The plaintiffs, owners of one-family dwellings in the 'A' zone residential district of the City of Linden, instituted this proceeding to enjoin the defendants from using a dwelling building as a funeral home, upon the ground that such use violates the zoning ordinance. The defendants acquired title to their property in October 1950. The ordinance was in effect long before, since May 1927. The pertinent section provides as follows:
'Sec. 2: A: District--one Family Residence.
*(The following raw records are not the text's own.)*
-- ==== Sys2Proof/Machine/State.lean ====
section
/-!
DEFINITION. The state of the MS-7, block by block as the chapters give it, the reasons a step can stop, and the state after
reset. Everything is plain data. Values the chapters call derived (B_cap, Bs, shares, M, P, K, pins) are functions elsewhere.
-/

namespace Sys2Proof.Machine

/-- Why a step stops with a fault. The spec gives the part no stop (INVENTORY.md, Faults), so there is no reason here. -/
inductive Fault where
  deriving DecidableEq, Repr

/-- Why a step is refused. -/
inductive Refusal where
  /-- Raised by an arm of `exec` whose command has no meaning yet; safe, since nothing is claimed of it. -/
  | notModelled (mnemonic : String)
  deriving DecidableEq, Repr

/-- A timer (3.5): absent while stopped, else the microseconds left until it runs out. -/
abbrev Timer := Option Nat

/-- The two reset kinds that a reset in progress or the start cause can be (3.6, R184). -/
inductive ResetKind where
  | powerOn
  | pin
  deriving DecidableEq, Repr

/-! ### The frequency measurement unit (1.2) -/

inductive FmuState where
  | acquiring
  | tracking
  | lost
  deriving DecidableEq, Repr

inductive RangeFlag where
  | inRange
  | below
  | above
  deriving DecidableEq, Repr

structure Fmu where
  timebase  : BitVec 24
  reference : Option (BitVec 24)
  /-- Accepted periods, oldest first. -/
  window    : List Nat
  state     : FmuState
  silence   : Timer
  lastF     : Option Nat
  flag      : RangeFlag
  deriving DecidableEq, Repr

/-! ### The ballast governor (2.2, 2.6) -/

inductive FailReason where
  | openCircuit
  | stuck
  deriving DecidableEq, Repr

inductive BankState where
  | absent
  | ready
  | failed (reason : FailReason)
  | disabled
  | checking
  deriving DecidableEq, Repr

structure Bank where
  rating : Nat
  state  : BankState
  miss   : Nat
  stuck  : Nat
  on     : Bool
  deriving DecidableEq, Repr

structure CheckRecord where
  bank    : BankNo
  windows : Nat
  chosen  : Bool
  deriving DecidableEq, Repr

inductive CheckResult where
  | pass
  | fail
  | notExercised
  deriving DecidableEq, Repr

structure Governor where
  /-- B_fine, in 1/1,024 count. -/
  bFine     : Nat
  b         : Nat
  carry     : Nat
  s         : Nat
  ff        : Int
  ePrev     : Int
  reseed    : Bool
  kp        : Nat
  ki        : Nat
  /-- f_set less the nominal frequency. -/
  offset    : Int
  banks     : Vector Bank 8
  check     : Option CheckRecord
  lastCheck : Option (BankNo × CheckResult)
  deriving DecidableEq, Repr

/-! ### The guide vane positioner (3.2) -/

inductive JamCause where
  | stall
  | switches
  deriving DecidableEq, Repr

inductive Drive where
  | stopped
  | opening
  | closing
  | pausing
  | jammed (cause : JamCause)
  deriving DecidableEq, Repr

structure Gate where
  p          : Nat
  prescaler  : Nat
  calibrated : Bool
  /-- g_t. -/
  target     : Nat
  drive      : Drive
  pause      : Timer
  jam        : Timer
  trim       : Nat
  float      : Nat
  deadband   : Nat
  /-- The level of GATE_SHUT. -/
  shut       : Bool
  /-- The level of GATE_FULL. -/
  full       : Bool
  deriving DecidableEq, Repr

/-! ### The water plan (4.2) -/

structure Band where
  threshold : Nat
  ceiling   : Nat
  capacity  : Nat
  deriving DecidableEq, Repr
'In A--district no building or premises shall be used * * * except for one or more of the following specified uses:
The plaintiffs testified to the residential character of the neighborhood; that, prior to February 1951, the defendants' property was a private dwelling, but since then is being used as a funeral home, resulting in the congregation of people, the assemblage of vehicles and the delivery to and from the premises of the paraphernalia associated with funerals. The defendants themselves did not testify, but the father of the defendant, Clarence F. Poppy, testified that prior to the taking of title, on June 5, 1950, the Department of Buildings of the City of Linden issued to the defendants a certificate of occupancy, certifying that the building conformed to all the requirements of the building code, and at the bottom of the certificate the following notation appears in ink: 'Bldg. to be used as funeral parlor.' Thereafter, the defendants made extensive alterations to the interior, but none to the exterior of the premises. The plaintiffs had no knowledge of the issuance of the certificate of occupancy, nor did they have any notice of the intended use of the property until January 1951, when the defendants erected a sign advertising the premises as a funeral home. Thereupon, 18 property owners, the plaintiffs among them, protested to the municipal authorities and formally petitioned them to prevent continuance of the defendants' operations. A hearing was held, but no affirmative action was taken by the municipality. The following excerpt is from the minutes of the meeting of the common council
And the plaintiffs accordingly filed their complaint.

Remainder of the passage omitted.